SOURCE MATERIAL Start Marker
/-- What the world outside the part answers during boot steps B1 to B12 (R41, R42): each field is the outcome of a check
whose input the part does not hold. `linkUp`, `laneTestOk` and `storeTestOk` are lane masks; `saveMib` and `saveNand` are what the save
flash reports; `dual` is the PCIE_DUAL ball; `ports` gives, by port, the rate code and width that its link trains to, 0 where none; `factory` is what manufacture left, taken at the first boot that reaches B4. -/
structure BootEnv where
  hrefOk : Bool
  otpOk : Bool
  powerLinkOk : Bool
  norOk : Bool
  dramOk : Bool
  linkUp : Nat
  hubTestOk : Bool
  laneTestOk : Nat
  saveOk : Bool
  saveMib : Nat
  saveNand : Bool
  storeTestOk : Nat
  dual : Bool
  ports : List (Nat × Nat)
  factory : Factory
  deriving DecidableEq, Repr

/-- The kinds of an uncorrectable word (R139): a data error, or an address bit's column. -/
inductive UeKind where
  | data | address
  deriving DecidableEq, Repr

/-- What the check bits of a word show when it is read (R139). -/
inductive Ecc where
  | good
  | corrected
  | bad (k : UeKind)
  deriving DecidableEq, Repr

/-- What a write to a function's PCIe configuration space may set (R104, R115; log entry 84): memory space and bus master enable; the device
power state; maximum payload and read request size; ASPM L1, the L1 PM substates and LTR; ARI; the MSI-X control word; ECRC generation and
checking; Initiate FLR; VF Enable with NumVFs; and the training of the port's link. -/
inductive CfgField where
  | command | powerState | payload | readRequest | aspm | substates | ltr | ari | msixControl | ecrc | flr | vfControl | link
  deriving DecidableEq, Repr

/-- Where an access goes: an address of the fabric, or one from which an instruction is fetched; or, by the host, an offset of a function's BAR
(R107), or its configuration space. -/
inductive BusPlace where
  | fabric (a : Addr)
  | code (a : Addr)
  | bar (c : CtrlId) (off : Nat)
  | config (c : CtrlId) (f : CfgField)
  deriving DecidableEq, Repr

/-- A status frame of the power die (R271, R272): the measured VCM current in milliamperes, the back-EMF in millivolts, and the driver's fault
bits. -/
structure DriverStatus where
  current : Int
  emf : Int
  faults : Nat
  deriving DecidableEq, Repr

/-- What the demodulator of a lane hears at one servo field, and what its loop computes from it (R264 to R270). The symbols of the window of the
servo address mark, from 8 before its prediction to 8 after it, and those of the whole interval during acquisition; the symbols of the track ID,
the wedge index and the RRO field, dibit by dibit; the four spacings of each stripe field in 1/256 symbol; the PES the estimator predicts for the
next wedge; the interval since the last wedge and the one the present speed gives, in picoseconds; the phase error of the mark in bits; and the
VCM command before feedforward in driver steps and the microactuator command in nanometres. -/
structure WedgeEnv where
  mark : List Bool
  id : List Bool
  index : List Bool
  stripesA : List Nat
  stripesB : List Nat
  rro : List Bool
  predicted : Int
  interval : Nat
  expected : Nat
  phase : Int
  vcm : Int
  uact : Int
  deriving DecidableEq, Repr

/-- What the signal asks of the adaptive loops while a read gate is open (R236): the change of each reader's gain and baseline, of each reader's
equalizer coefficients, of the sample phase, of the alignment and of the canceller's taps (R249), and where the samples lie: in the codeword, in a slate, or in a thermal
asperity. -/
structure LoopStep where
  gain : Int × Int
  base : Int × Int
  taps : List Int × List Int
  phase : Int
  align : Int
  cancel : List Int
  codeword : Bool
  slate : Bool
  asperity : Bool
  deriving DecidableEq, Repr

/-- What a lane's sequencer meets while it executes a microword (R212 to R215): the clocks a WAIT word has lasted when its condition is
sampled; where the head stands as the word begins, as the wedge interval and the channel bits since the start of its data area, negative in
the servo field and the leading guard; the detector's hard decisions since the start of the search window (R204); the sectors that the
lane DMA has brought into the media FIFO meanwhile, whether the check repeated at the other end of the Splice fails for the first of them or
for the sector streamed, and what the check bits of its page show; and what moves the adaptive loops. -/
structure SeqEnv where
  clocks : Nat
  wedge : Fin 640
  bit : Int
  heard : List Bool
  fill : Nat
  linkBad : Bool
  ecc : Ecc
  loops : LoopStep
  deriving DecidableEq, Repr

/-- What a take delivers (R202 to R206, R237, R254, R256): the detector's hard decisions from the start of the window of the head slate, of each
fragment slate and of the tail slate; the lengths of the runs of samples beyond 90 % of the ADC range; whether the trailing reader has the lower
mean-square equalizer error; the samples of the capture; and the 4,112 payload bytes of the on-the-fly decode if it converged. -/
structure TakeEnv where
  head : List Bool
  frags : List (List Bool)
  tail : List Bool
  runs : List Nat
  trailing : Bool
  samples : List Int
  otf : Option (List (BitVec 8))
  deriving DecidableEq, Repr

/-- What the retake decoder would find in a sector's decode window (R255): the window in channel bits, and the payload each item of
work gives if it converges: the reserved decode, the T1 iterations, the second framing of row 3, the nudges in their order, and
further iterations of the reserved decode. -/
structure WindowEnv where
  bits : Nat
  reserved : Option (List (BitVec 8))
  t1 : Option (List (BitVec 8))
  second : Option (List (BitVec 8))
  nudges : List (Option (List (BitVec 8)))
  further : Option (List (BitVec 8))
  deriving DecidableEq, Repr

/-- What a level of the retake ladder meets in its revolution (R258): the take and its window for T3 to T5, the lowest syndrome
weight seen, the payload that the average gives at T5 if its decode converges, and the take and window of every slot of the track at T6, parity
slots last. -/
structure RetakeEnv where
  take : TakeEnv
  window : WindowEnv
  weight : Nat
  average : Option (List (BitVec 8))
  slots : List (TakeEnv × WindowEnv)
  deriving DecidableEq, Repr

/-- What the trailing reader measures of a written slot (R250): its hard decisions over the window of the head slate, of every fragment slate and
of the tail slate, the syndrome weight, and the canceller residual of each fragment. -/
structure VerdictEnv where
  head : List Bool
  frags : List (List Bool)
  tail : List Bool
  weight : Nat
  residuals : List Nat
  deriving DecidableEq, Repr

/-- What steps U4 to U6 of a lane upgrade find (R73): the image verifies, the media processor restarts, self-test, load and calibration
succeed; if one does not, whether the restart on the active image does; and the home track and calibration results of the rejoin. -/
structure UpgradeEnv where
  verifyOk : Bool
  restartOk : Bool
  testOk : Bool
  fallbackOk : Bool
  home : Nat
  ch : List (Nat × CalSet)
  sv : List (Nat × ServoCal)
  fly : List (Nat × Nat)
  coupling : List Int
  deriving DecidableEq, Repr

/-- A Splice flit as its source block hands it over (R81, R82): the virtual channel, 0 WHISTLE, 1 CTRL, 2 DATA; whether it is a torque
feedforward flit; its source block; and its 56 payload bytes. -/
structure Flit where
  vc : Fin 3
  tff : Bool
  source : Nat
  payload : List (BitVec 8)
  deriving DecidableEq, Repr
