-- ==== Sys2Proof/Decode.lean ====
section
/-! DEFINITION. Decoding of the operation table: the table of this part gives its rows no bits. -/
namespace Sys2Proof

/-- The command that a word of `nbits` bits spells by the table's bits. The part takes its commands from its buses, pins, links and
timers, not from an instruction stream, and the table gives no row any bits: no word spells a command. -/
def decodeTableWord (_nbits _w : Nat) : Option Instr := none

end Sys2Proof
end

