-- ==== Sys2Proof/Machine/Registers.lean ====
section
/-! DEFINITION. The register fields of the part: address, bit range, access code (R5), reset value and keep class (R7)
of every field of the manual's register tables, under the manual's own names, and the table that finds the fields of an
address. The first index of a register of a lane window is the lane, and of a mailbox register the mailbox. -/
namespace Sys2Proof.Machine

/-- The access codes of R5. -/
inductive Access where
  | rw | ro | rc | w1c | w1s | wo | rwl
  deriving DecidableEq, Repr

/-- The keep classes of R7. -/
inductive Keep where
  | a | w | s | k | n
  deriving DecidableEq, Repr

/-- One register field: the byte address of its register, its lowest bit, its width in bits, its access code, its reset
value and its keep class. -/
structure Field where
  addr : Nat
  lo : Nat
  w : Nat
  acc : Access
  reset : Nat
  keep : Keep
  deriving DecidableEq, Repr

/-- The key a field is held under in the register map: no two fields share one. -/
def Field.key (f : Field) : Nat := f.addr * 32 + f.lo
SOURCE MATERIAL End Marker
**WORK ITEM:** Copy out only the lines of the records above from the one with "mark : List Bool" through the one with "taps : List Int × List Int", exactly as they stand, both included.

**RESULT OF THIS EXERCISE:**
  mark : List Bool
  id : List Bool
  index : List Bool
  stripesA : List Nat
  stripesB : List Nat
  rro : List Bool
  predicted : Int
  interval : Nat
  expected : Nat
  phase : Int
  vcm : Int
  uact : Int
  deriving DecidableEq, Repr

/-- What the signal asks of the adaptive loops while a read gate is open (R236): the change of each reader's gain and baseline, of each reader's
equalizer coefficients, of the sample phase, of the alignment and of the canceller's taps (R249), and where the samples lie: in the codeword, in a slate, or in a thermal
asperity. -/
structure LoopStep where
  gain : Int × Int
  base : Int × Int
  taps : List Int × List Int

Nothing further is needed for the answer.